HTMLCharset & Viewport

Charset and Viewport Meta Tags

Two meta tags belong on virtually every HTML page ever published: the character encoding declaration and the viewport tag. One controls how bytes turn into text; the other controls how your layout behaves on mobile devices.

Declaring the charset

HTML
<meta charset="UTF-8" />

This single line tells the browser which character encoding to use when turning the raw bytes of your HTML file into text. UTF-8 is the universal modern standard — it can represent virtually every character and emoji in every language, so there is essentially never a reason to use anything else today.

Why it must come first

Browsers need to know the encoding before they parse anything else that contains text — including the <title>. The HTML spec requires the charset meta tag to appear within the first 1024 bytes of the document, and the safest, simplest rule is: make it the very first child of <head>.

HTML
<!DOCTYPE html>
<html lang="en">
  <head>
    <meta charset="UTF-8" />
    <!-- everything else comes after -->
    <title>My Page</title>
  </head>
  <body>...</body>
</html>
Warning
If the charset is declared late, or is missing entirely, the browser may guess the wrong encoding and render "mojibake" — garbled text where accented characters, curly quotes, or emoji show up as boxes or strange symbol sequences.
The viewport meta tag

HTML
<meta name="viewport" content="width=device-width, initial-scale=1.0" />

Without this tag, mobile browsers assume your page was built for a desktop screen (traditionally around 980px wide) and shrink the whole layout down to fit, forcing users to pinch-zoom to read anything. The viewport tag opts your page into real responsive behavior.

Breaking down the values

Value

Meaning

width=device-width

Set the layout viewport's width to match the device's actual screen width in CSS pixels

initial-scale=1.0

Set the initial zoom level to 1:1 — one CSS pixel equals one viewport pixel

minimum-scale / maximum-scale

Optionally constrain how far a user can pinch-zoom (use sparingly)

user-scalable=no

Disables pinch-zoom entirely — avoid this, it is an accessibility problem

  • width=device-width makes your CSS media queries (min-width/max-width) match real device sizes.

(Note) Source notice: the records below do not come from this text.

-- ==== Sys2Proof/Machine/Attn.lean ====
section
/-! DEFINITION. Machine/Attn.lean: attention walks and the Rake's posts, and the boundary of a step on a member
(R188, R235-R253; 09_attention_and_kv_pages.md). -/
namespace Sys2Proof.Machine

/-- Asks T3 for the pages of a walk that lie there (R199). -/
def State.walkAsk (s : State) (c : Nat) (d : WalkDesc) (sel : List Nat) : State :=
  match (s.ctx c).desc d.slot with
  | none => s
  | some r => (d.slice (s.walkList c d sel)).foldl (fun s p => s.askSub c (s.leaf c (r.sub p.1 d.pair))) s

/-- A walk that the arbiter takes: its descriptor is read, and its pages are selected (R235, R237). -/
def State.walkTake (s : State) (die n : Nat) (far : List Byte) (ecc : Ecc) : State :=
  match (s.core n).xops.find? fun x => decide (x.kind = 0x48) && !x.granted with
  | none => s
  | some x =>
    let s := s.scrEcc n ecc
    if isUe ecc then s
    else
      let bs := (s.core n).scrRead x.a 64
      let d := walkDesc bs
      let r := s.walkStart die (s.ctxOf n) d ((s.core n).scrRead (d.qvec * 64) 256) far
      let s := r.2.2.modCore n fun k => { k with
        xops := k.xops.map fun y => if y.tag = x.tag then { y with data := bs, c := r.1, sel := r.2.1, granted := true } else y }
      if r.1 = 0 then s.walkAsk (s.ctxOf n) d r.2.1 else s

/-- A die's walker grants the next walk in rotation (R239). -/
def State.walkGrant (s : State) (die : Nat) (far : List Byte) (ecc : Ecc) : State :=
  let waits (i : Nat) : Bool := s.walkWaits (64 * die + i)
  let ptr := tget 0 s.walkPtr die
  if 32 ≤ s.walksOn die then s
  else
    match rotPick 64 ptr waits with
    | none => s
    | some i =>
      ({ s with walkPtr := tset 0 s.walkPtr die (rotNext 64 ptr i waits) } : State).walkTake die (64 * die + i) far ecc

/-- Writes a walk's pages and record, counts it, and completes its tag (R238, R240). -/
def State.walkDeliver (s : State) (n : Nat) (x : XPend) (d : WalkDesc) (w : Walked) (total : Nat) (drop : List Nat) : State :=
  let c := s.ctxOf n
  let rec' := walkRecord w.pages total w.status
  let s := (List.range w.bytes.length).foldl (fun s k => s.scrPut n 2 (x.b + 65536 * k) (w.bytes[k]?.getD []) drop) s
  let s := s.scrPut n 2 (x.b + 65536 * d.npages) rec' drop
  let lost := decide (lostWords (x.b + 65536 * d.npages) 64 drop ≠ []) ||
    (List.range w.bytes.length).any fun k => decide (lostWords (x.b + 65536 * k) 65536 drop ≠ [])
  let s := (s.bump R.ATTN_WALKS.COUNT c).bump R.ATTN_PAGES.COUNT c w.pages.length
  let s := if w.status = 0 then s else (s.bump R.ATTN_WALK_FAULTS.COUNT c).walkFault c d w.status
  s.modCore n fun k => k.tagDone x.tag 0 lost

/-- What the check bits of page `k` of a walk show at an offset. -/
def State.walkEcc (s : State) (c : Nat) (d : WalkDesc) (pages : List WalkPage) (k off : Nat) (ecc : Ecc) : State :=
  match pages[k]?, (s.ctx c).desc d.slot with
  | some p, some r =>
    let e := s.leaf c (r.sub p.1 d.pair)
    if e ≠ 0 ∧ leafTier e < 2 then s.lineEcc (leafTier e) (leafLoc e) off ecc else s
  | _, _ => s

/-- A granted walk ends: its pages are read and delivered. One that meets a page in REFILL goes on waiting. -/
def State.walkEnd (s : State) (n tag : Nat) (far : List Byte) (k off : Nat) (ecc : Ecc) (drop : List Nat) : State :=
  match (s.core n).xop tag 0x48 with
  | none => s
  | some x =>
    if !x.granted then s
    else
      let c := s.ctxOf n
      let d := walkDesc x.data
      let list := s.walkList c d x.sel
      let pages := d.slice list
      let s := if x.c = 0 then s.walkEcc c d pages k off ecc else s
      let start : Walked := ⟨[], [], x.c, false, far⟩
      let r := match (s.ctx c).desc d.slot with
        | some ds => pages.foldl (State.walkPage (dieOf n) c ds d.pair) (start, s)
        | none => ({ start with status := if x.c = 0 then 3 else x.c }, s)
      if r.1.held then r.2 else r.2.walkDeliver n x d r.1 list.length drop

/-- The rows of a post have been copied (R241). -/
def State.postDone (s : State) (n tag : Nat) (ecc : Ecc) : State :=
  match (s.core n).xop tag 0x49 with
  | none => s
  | some _ => if isUe ecc then s.scrEcc n ecc else (s.scrEcc n ecc).xDone n tag

/-- A write of `RAKE_CMD` (R253): one FORK at a time. -/
def State.forkCommand (s : State) (c : Nat) : State :=
  if s.on R.RAKE_CMD_RESULT.BUSY c then s.errlog .rake c 4 0 0 0
  else
    let f (fd : Fd) : Nat := s.fld fd c * 2 ^ fd.lo
    let a := f R.RAKE_CMD_ARG0.SRC_SLOT + f R.RAKE_CMD_ARG0.SRC_GEN + f R.RAKE_CMD_ARG0.DST_SLOT +
      f R.RAKE_CMD_ARG0.DST_GEN + f R.RAKE_CMD_ARG0.TOKENS
    (s.put R.RAKE_CMD_RESULT.BUSY c 1).internalEdit c 2 24 0 a 0 1

/-- `X_AWALK` (R237). -/
def execXAwalk (core : Fin 512) (tag : BitVec 6) (desc dst : BitVec 14) (w : Bundle) (s : State) : Result :=
  .next (s.bundle core (withX w (.awalk tag desc dst)))

/-- A walk is granted (R239). -/
def execAwalkGrant (die : Fin 8) (far : List Byte) (ecc : Ecc) (s : State) : Result :=
  .next (s.walkGrant die far ecc)

/-- A walk ends (R238, R240). -/
def execAwalkComplete (core : Fin 512) (tag : BitVec 6) (far : List Byte) (k : Fin 8) (off : BitVec 16) (ecc : Ecc)
    (drop : List Nat) (s : State) : Result :=
  .next (s.walkEnd core tag.toNat far k off.toNat ecc drop)

/-- `X_RKPOST` (R241). -/
def execXRkpost (core : Fin 512) (tag : BitVec 6) (src : BitVec 14) (slot : BitVec 10) (gen : BitVec 8)
    (pair : BitVec 12) (pos : BitVec 20) (countM1 : BitVec 8) (w : Bundle) (s : State) : Result :=
  .next (s.bundle core (withX w (.rkpost tag src slot gen pair pos countM1)))

/-- The copy of a post ends (R241). -/
def execRkpostCopyDone (core : Fin 512) (tag : BitVec 6) (ecc : Ecc) (s : State) : Result :=
  .next (s.postDone core tag.toNat ecc)

/-- The Rakes finish the scatter (R188 step 1, R244-R252). -/
def execScatterComplete (ctx : Fin 16) (s : State) : Result :=
  .next (s.scatterStep ctx)

/-- The member's boundary (R188 steps 2-6). -/
def execStepBoundary (ctx : Fin 16) (far : List Byte) (s : State) : Result :=
  .next (s.boundary ctx far)

end Sys2Proof.Machine
end

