-- ==== Sys2Proof/Machine/Barge.lean ====
section
/-! DEFINITION. Machine/Barge.lean: the expert exchange's commands (R263-R283; 10_expert_exchange.md). -/
namespace Sys2Proof.Machine

/-- A part of one kind arrives at the Barge endpoint (R268, R270, R275): 1 dispatch, 2 return. -/
def State.partOf (s : State) (kind : Nat) (p : Part) : State :=
  if partKind p.bytes = kind then (s.bargePart p).2 else s

/-- An awaited half is complete (R271). -/
def State.bwaitComplete (s : State) (n tag : Nat) (drop : List Nat) : State :=
  match (s.core n).xop tag 0x4D with
  | some x => if (s.ctx (s.ctxOf n)).waitMet x then s.bwaitDone n x drop else s
  | none => s

/-- A write of `BARGE_DOWN_CLR` (R278): at the helm it acts at the next boundary; elsewhere it is recorded. -/
def State.downClear (s : State) (c bits detail : Nat) : State :=
  if bits = 0 then s
  else if !s.helm c then s.errlog .barge c 2 0x180 0 detail
  else s.modCtx c fun x => { x with downClr := x.downClr ||| bits }

/-- `X_BSEND` (R263). -/
def execXBsend (core : Fin 512) (tag : BitVec 6) (src : BitVec 14) (layer : BitVec 8) (half : Bool)
    (rowbase : BitVec 10) (count : BitVec 7) (total : BitVec 10) (w : Bundle) (s : State) : Result :=
  .next (s.bundle core (withX w (.bsend tag src layer half rowbase count total)))

/-- A half closes (R265-R267). -/
def execBargeClose (ctx : Fin 16) (layer : BitVec 8) (half : Bool) (far : List Byte) (s : State) : Result :=
  .next (s.closeHalf ctx layer.toNat half far)

/-- A dispatch part arrives (R268, R270). -/
def execDispatchPart (p : Part) (s : State) : Result :=
  .next (s.partOf 1 p)

/-- `X_BWAIT` (R271). -/
def execXBwait (core : Fin 512) (tag : BitVec 6) (dst : BitVec 14) (layer : BitVec 8) (half side : Bool)
    (host : BitVec 12) (w : Bundle) (s : State) : Result :=
  .next (s.bundle core (withX w (.bwait tag dst layer half side host)))

/-- A wait's parts have all arrived (R271). -/
def execBwaitComplete (core : Fin 512) (tag : BitVec 6) (drop : List Nat) (s : State) : Result :=
  .next (s.bwaitComplete core tag.toNat drop)

/-- `X_BRET` (R272). -/
def execXBret (core : Fin 512) (tag : BitVec 6) (host : BitVec 12) (half : Bool) (w : Bundle) (s : State) : Result :=
  .next (s.bundle core (withX w (.bret tag host half)))

/-- A return part arrives (R275). -/
def execReturnPart (p : Part) (s : State) : Result :=
  .next (s.partOf 2 p)

/-- Parts of a half are late (R277). -/
def execBargeRetTimeout (ctx : Fin 16) (layer : BitVec 8) (half side : Bool) (s : State) : Result :=
  .next (s.bargeTimeout ctx (halfKey layer.toNat half) (b2n side))

/-- A DRAINING barge becomes FREE (R276). -/
def execBargeDrainMax (ctx : Fin 16) (tag : BitVec 12) (s : State) : Result :=
  .next (s.drainMax ctx tag.toNat)

/-- A rebalance epoch ends (R281, R282): `others` are the loads of the convoy's other senders, as layer, expert and
count, and `spares` the spare entries of the other hosts, as layer, node and index (log entry 43). -/
def execRebalanceEpoch (ctx : Fin 16) (others spares : List (Nat × Nat × Nat)) (s : State) : Result :=
  .next (s.rebalance ctx others spares)

/-- A new replica's weights have been copied (R282). -/
def execReplicaCopyDone (ctx : Fin 16) (layer : BitVec 8) (expert : BitVec 12) (index : Fin 8) (data : List Byte)
    (failed : Bool) (s : State) : Result :=
  .next (s.replicaCopied ctx layer.toNat expert.toNat index data failed)

end Sys2Proof.Machine
end

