-- ==== Sys2Proof/Machine/Fence.lean ====
section
/-! DEFINITION. Machine/Fence.lean: fencing, unfencing and the clears of scratchpads and Basin slices (R107-R111, R174,
R175; 03_suina_core.md, 06_scratchpads_and_basin.md). -/
namespace Sys2Proof.Machine

/-- A bundle waits on an answer from outside the core: a load, a busy tag, a unit's limit, a `WAIT`, or a translation
(R107). -/
def State.bundleOutside (s : State) (n : Nat) (w : Bundle) : Bool :=
  let k := s.core n
  decide (k.pendFor w ≠ []) || s.xLimited n w.x ||
    (match xTag w.x with
     | some t => (k.tag t).busy
     | none => false) ||
    (match s.evalSlots n w with
     | .wait _ => true
     | _ => false)

/-- The oldest bundle of a core waits on an answer from outside the core. -/
def State.waitsOutside (s : State) (n : Nat) : Bool :=
  let k := s.core n
  decide (k.nodeWait ≠ 0) || k.ra.isSome || k.halting ||
    (match s.fetch n with
     | (.wait, _) => true
     | (.bundle bits, _) => s.bundleOutside n (decodeBundle bits Bundle.nop.env)
     | _ => false)

/-- The watchdog of a core (R107). -/
def State.watchdog (s : State) (n : Nat) : State :=
  if s.coreState n = coreRunning ∧ (s.core n).lastRetire + s.fld R.CORE_WDOG.LIMIT n ≤ s.tick ∧ s.waitsOutside n = false then
    s.fenceCore n 2
  else s

/-- The clear of a core's scratchpad ends (R175): the scratchpad is zero, or the failure is recorded on `page` and the
core is unavailable until a die reset. -/
def State.clearEnd (s : State) (n : Nat) (failed : Bool) : State :=
  if !(s.core n).clearing then s
  else if failed then (s.modCore n fun k => { k with clearing := false, clearBad := true }).errlog .core n 5 n 0 0
  else s.modCore n fun k => { k with clearing := false, scr := [] }

/-- A fenced core's clear ends (R108). -/
def State.fenceClearEnd (s : State) (n : Nat) (failed : Bool) : State :=
  if s.coreState n = coreFenced then s.clearEnd n failed else s

/-- The clear of a Basin slice ends (R175). -/
def State.sliceClearEnd (s : State) (d : Nat) (failed : Bool) : State :=
  if s.on R.BASIN_STATUS.CLEAR_BUSY d then
    let s := s.put R.BASIN_STATUS.CLEAR_BUSY d 0
    if failed then ({ s with basinBad := setBit s.basinBad d } : State).errlog .basin d 5 d 0 0
    else { s with basin := tclear s.basin (d * 2 ^ 25) (2 ^ 25) }
  else s

/-- `UNFENCE` (R110): `detail` names the writer in the record of a write without effect. -/
def State.unfence (s : State) (n detail : Nat) : State :=
  if s.coreState n = coreFenced ∧ (s.core n).bistPassed = true then
    let s := (List.range 5).foldl (fun s i => s.put (fenceCause i) n 0) s
    (s.modCore n fun k => { k with clearing := true, scr := [] }).setCoreState n coreIdle
  else s.errlog .core n 2 0x108 0 detail

/-- A parity error in the core's pipeline or engine state (R107). -/
def execPipelineParityError (core : Fin 512) (s : State) : Result :=
  .next (s.fenceCore core 0)

/-- The watchdog expires (R107). -/
def execCoreWatchdogExpiry (core : Fin 512) (s : State) : Result :=
  .next (s.watchdog core)

/-- The clear of a fenced core's scratchpad ends (R108). -/
def execFenceClearDone (core : Fin 512) (failed : Bool) (s : State) : Result :=
  .next (s.fenceClearEnd core failed)

/-- Any other clear ends (R175): a core's scratchpad, or the slice of a die. -/
def execClearDone (die : Fin 8) (core : Option (Fin 64)) (failed : Bool) (s : State) : Result :=
  .next (match core with
    | some i => if s.coreState (64 * die + i) = coreFenced then s else s.clearEnd (64 * die + i) failed
    | none => s.sliceClearEnd die failed)

/-- The patrol scrubber reads a line of a slice (R174): line `line` of die `die`, in 128-byte units. -/
def State.scrub (s : State) (d line : Nat) (ecc : Ecc) (again : Bool) : State :=
  let loc := 512 * d + line / 512
  let off := line % 512 * 128
  if !s.on R.BASIN_CTRL.SCRUB_EN d || s.on R.BASIN_STATUS.CLEAR_BUSY d then s
  else
    let s := match ecc with
      | .ok => s
      | .corrected _ _ => s.basinCe loc off
      | .uncorrectable => s.basinUe loc off true again
    let s := s.put R.BASIN_STATUS.SCRUB_ACTIVE d (b2n (line != 262143))
    if line = 262143 then s.bump R.BASIN_SCRUB_PASSES.COUNT d else s

/-- A scrub read (R174). -/
def execBasinScrubRead (die : Fin 8) (line : BitVec 18) (ecc : Ecc) (again : Bool) (s : State) : Result :=
  .next (s.scrub die line.toNat ecc again)

end Sys2Proof.Machine
end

  • initial-scale=1.0 prevents the page from loading pre-zoomed out.

  • Together they are the foundation every responsive design relies on.

Warning
Avoid user-scalable=no or very restrictive maximum-scale values. Preventing zoom blocks low-vision users from enlarging text, which is both an accessibility failure and, in many jurisdictions, a compliance issue.
Note
Both tags are so foundational that most HTML boilerplate generators (and every framework starter template) include them by default — but it is worth understanding what each one actually does rather than copy-pasting blindly.